> **Brief**
Would you copy each line of the records that includes the word "absurd"?

> **Input**

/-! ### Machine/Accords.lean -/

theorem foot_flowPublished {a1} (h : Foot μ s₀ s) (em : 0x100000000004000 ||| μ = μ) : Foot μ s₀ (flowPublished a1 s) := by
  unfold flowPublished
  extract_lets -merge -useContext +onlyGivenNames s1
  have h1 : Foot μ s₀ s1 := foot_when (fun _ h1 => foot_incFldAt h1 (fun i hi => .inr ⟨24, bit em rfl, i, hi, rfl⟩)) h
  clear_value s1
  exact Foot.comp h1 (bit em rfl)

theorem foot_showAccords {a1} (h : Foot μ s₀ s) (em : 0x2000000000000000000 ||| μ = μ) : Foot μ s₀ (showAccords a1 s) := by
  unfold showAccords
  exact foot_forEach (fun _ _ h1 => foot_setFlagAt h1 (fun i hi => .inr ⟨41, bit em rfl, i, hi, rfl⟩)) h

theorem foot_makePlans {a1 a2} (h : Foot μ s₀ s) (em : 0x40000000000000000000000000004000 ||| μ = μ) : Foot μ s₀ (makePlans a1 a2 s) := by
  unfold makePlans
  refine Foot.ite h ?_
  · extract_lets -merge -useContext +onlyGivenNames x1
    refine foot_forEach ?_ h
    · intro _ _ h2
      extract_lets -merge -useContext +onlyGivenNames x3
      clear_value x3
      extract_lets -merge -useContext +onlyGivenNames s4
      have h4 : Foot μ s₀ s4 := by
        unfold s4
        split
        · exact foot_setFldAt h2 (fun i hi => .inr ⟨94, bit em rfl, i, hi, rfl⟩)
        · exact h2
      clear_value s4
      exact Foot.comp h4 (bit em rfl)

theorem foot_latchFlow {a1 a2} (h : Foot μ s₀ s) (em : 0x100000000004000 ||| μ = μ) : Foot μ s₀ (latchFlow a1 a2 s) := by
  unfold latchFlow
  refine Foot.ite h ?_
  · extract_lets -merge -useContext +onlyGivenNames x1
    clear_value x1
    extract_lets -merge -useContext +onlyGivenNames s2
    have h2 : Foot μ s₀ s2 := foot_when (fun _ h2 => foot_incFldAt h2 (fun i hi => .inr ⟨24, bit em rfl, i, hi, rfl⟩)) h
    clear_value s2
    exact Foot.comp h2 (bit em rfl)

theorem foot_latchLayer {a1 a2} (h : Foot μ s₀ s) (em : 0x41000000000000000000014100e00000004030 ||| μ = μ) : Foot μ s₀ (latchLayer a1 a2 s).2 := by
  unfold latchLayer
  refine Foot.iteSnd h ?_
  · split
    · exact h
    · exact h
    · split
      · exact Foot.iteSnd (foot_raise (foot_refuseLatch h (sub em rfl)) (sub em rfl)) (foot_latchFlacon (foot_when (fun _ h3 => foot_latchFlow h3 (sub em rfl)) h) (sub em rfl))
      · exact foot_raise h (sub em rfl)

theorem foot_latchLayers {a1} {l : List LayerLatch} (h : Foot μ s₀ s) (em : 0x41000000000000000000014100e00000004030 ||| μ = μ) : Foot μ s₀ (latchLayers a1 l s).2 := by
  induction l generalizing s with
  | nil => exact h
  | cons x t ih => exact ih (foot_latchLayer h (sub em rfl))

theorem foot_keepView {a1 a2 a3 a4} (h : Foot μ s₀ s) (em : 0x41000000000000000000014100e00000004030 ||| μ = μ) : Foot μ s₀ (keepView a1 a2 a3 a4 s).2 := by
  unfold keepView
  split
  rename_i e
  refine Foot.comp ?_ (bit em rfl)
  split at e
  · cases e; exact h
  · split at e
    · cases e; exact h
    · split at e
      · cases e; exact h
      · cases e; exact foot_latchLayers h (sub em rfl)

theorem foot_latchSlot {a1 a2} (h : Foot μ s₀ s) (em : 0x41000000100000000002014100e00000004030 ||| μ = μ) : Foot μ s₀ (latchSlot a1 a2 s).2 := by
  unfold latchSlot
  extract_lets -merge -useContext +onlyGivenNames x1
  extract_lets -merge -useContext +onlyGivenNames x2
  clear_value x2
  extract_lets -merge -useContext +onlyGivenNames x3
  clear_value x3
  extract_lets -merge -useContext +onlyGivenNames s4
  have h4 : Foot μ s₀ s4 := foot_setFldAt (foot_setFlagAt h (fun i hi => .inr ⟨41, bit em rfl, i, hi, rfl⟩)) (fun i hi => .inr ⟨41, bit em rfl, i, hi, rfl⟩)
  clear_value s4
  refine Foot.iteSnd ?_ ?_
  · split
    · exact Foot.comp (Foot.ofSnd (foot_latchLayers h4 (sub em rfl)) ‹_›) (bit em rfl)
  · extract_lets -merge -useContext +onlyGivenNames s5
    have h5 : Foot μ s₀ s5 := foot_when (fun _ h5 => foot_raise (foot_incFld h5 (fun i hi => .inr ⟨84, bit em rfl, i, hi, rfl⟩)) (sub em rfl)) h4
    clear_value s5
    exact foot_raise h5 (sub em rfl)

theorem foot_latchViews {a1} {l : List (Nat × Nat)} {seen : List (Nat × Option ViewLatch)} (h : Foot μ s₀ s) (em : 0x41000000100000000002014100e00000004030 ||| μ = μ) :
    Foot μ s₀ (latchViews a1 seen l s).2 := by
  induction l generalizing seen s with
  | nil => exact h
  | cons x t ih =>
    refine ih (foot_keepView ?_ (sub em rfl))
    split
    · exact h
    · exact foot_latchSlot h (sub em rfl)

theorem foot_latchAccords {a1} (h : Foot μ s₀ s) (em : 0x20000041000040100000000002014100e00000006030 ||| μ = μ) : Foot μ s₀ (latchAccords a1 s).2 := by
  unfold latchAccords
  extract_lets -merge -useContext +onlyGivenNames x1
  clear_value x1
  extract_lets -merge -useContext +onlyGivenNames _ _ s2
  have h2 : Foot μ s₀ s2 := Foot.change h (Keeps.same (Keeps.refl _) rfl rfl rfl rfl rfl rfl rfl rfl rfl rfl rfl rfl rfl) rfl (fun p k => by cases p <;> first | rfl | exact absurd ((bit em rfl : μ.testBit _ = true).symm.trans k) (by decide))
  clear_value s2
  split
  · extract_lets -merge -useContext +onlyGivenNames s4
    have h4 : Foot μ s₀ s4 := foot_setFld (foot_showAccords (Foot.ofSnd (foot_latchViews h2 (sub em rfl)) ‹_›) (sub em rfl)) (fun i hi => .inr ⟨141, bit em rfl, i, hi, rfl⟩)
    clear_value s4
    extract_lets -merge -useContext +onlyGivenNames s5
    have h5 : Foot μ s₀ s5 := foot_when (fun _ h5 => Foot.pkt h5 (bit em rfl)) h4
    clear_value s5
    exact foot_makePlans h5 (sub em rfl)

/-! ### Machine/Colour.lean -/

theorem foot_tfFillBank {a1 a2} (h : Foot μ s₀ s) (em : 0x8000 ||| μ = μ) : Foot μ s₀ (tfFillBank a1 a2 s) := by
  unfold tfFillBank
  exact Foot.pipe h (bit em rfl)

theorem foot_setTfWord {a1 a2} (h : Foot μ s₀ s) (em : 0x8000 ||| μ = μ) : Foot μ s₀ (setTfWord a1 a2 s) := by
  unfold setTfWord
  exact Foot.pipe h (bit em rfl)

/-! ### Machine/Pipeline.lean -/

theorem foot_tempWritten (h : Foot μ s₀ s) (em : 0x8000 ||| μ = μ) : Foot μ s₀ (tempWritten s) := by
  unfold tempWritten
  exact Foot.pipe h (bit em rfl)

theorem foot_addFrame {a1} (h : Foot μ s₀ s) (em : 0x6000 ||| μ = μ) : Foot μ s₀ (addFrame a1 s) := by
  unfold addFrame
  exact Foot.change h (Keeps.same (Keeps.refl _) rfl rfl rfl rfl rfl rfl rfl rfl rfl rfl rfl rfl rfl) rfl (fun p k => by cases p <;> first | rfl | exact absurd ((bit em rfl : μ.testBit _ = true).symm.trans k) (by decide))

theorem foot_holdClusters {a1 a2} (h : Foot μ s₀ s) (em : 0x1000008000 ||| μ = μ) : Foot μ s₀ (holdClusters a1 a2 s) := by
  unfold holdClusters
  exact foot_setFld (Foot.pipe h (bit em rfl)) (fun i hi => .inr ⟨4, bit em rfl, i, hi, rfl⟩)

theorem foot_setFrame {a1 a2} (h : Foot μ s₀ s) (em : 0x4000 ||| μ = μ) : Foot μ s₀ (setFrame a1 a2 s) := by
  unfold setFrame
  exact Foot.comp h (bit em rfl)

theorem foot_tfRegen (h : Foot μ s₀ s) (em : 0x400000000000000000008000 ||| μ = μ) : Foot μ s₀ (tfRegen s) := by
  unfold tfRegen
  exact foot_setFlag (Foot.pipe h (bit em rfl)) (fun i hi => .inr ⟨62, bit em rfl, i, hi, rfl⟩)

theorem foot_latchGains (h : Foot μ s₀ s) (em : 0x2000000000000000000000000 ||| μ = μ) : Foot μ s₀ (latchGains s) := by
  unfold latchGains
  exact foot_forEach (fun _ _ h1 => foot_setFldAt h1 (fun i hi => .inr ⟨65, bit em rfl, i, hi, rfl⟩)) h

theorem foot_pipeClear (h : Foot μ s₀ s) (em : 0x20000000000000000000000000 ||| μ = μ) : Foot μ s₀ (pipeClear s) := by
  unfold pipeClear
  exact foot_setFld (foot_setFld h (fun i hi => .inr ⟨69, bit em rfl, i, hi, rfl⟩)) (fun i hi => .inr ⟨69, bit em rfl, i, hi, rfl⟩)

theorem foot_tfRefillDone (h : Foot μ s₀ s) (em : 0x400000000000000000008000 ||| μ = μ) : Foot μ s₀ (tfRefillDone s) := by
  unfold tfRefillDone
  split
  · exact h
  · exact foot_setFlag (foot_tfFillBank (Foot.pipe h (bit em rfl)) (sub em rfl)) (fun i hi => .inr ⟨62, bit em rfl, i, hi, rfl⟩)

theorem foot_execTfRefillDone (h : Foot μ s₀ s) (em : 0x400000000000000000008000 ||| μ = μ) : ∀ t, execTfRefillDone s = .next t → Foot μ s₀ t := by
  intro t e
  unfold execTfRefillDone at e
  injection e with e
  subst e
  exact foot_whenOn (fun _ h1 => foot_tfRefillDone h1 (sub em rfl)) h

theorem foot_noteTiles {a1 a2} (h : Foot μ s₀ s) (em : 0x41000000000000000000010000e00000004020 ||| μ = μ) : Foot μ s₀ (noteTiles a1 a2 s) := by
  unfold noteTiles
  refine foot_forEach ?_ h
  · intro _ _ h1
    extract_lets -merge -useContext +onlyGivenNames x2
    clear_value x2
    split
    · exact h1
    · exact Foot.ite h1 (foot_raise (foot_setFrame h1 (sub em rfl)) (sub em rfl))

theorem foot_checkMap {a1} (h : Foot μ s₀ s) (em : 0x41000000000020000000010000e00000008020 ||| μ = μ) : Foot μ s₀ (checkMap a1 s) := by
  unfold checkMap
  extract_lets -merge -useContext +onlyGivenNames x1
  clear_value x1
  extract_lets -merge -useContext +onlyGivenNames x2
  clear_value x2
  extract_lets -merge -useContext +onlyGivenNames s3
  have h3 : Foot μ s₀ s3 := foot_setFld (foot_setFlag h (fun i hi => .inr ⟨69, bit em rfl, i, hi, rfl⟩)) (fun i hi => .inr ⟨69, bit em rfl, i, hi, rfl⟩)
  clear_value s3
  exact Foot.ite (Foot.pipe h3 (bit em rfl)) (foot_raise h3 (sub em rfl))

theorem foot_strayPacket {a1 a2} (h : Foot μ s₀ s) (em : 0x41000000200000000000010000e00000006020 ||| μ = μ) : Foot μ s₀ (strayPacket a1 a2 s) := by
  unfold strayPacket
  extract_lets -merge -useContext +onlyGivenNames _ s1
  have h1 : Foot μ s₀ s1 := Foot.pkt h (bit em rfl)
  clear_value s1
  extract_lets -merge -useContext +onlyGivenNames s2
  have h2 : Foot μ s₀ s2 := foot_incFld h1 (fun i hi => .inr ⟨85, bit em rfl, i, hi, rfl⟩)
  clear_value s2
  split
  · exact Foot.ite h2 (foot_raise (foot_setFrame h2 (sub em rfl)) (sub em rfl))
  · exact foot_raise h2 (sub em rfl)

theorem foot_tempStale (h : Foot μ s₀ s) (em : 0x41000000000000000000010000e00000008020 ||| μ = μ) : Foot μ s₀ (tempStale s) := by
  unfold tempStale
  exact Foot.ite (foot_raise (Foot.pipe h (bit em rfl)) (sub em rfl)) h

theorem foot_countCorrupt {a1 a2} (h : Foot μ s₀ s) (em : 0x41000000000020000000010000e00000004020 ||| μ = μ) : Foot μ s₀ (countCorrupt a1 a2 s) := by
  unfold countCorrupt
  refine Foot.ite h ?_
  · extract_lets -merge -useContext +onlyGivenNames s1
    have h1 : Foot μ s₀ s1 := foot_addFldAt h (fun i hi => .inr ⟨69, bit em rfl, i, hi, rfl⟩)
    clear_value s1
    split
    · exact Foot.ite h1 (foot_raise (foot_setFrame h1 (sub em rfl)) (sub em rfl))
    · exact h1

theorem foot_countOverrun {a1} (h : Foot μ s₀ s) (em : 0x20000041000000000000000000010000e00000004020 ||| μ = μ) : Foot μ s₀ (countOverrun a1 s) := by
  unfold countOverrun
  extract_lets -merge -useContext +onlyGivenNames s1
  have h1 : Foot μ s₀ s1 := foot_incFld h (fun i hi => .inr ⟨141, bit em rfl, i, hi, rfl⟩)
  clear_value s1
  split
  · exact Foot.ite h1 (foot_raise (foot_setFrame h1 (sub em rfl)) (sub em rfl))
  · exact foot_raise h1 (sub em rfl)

--

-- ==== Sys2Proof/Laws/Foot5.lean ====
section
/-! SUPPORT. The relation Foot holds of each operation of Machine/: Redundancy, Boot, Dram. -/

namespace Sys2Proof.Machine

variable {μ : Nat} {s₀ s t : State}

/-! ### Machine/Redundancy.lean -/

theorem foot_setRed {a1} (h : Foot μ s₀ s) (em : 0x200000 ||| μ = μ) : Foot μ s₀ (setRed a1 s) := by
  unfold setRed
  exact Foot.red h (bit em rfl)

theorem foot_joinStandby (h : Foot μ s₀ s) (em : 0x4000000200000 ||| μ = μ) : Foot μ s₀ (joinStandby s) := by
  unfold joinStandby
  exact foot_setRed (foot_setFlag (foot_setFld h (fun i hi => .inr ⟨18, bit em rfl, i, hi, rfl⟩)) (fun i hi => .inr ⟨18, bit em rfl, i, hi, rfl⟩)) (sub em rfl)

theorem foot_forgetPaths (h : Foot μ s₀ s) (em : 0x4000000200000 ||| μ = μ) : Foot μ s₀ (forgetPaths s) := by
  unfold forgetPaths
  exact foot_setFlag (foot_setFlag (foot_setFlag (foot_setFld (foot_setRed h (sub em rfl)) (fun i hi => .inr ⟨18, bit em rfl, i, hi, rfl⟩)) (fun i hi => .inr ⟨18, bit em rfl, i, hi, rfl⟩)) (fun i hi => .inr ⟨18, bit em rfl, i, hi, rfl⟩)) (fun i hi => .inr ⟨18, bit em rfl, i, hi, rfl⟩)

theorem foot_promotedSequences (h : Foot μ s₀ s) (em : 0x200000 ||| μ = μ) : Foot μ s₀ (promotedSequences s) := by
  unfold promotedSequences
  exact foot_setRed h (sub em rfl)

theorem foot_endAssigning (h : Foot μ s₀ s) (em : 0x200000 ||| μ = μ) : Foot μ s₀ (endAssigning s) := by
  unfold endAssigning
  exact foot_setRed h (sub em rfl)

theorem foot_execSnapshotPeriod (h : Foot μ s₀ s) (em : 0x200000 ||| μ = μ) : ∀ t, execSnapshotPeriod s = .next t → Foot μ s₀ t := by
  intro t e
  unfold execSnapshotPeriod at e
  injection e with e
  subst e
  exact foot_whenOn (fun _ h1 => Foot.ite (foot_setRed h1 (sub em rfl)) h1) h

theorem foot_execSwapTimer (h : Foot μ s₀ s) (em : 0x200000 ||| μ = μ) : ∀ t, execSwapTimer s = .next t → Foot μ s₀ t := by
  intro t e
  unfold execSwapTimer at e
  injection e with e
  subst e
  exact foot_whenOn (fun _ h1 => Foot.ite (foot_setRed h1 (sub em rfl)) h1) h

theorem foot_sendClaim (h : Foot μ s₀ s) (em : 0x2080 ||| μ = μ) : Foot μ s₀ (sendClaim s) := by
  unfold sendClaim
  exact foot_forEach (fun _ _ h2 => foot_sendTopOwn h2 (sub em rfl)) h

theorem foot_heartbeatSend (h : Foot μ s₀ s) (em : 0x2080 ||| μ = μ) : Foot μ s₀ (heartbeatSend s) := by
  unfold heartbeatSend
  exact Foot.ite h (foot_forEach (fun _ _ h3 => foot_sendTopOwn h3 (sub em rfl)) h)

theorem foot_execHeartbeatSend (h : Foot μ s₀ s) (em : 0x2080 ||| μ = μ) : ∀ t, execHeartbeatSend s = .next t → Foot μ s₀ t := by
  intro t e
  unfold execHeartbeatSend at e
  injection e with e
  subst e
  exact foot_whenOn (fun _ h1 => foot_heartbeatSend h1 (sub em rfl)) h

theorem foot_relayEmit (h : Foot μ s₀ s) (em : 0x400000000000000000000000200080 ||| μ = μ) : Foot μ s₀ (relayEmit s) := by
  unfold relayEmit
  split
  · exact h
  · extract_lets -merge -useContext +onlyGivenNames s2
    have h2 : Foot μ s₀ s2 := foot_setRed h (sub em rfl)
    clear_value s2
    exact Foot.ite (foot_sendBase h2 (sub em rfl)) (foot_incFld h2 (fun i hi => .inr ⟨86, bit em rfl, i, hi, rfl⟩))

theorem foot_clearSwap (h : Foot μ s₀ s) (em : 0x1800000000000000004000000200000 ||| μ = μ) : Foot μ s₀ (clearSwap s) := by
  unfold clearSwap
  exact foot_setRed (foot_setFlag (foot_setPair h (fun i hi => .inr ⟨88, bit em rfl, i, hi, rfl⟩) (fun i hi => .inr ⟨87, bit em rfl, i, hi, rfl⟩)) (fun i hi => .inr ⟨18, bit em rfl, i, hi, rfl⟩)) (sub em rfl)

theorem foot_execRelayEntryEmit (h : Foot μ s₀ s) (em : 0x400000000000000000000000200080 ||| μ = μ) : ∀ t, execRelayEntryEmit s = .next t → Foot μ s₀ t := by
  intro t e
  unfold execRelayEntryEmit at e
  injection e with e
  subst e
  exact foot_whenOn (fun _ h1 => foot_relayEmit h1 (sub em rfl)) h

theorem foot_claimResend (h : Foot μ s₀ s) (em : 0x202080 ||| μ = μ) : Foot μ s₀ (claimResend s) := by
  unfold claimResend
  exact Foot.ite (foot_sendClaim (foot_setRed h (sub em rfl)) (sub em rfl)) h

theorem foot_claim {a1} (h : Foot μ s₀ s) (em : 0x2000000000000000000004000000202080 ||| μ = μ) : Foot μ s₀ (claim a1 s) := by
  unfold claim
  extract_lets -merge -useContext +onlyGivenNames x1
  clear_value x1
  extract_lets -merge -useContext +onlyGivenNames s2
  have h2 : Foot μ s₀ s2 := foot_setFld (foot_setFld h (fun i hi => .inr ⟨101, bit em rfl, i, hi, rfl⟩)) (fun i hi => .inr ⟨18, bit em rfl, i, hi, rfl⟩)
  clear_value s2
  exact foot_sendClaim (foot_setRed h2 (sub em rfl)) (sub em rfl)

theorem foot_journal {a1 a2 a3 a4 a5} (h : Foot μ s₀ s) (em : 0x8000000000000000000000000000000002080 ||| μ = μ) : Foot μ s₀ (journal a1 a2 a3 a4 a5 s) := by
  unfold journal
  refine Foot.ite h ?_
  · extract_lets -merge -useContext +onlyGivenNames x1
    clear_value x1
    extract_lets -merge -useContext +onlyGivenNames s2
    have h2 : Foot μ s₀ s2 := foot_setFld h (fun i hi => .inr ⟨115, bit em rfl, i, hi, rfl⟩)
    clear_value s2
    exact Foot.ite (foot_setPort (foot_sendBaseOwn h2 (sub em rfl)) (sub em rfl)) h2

> **Expected answer**
  have h2 : Foot μ s₀ s2 := Foot.change h (Keeps.same (Keeps.refl _) rfl rfl rfl rfl rfl rfl rfl rfl rfl rfl rfl rfl rfl) rfl (fun p k => by cases p <;> first | rfl | exact absurd ((bit em rfl : μ.testBit _ = true).symm.trans k) (by decide))
  exact Foot.change h (Keeps.same (Keeps.refl _) rfl rfl rfl rfl rfl rfl rfl rfl rfl rfl rfl rfl rfl) rfl (fun p k => by cases p <;> first | rfl | exact absurd ((bit em rfl : μ.testBit _ = true).symm.trans k) (by decide))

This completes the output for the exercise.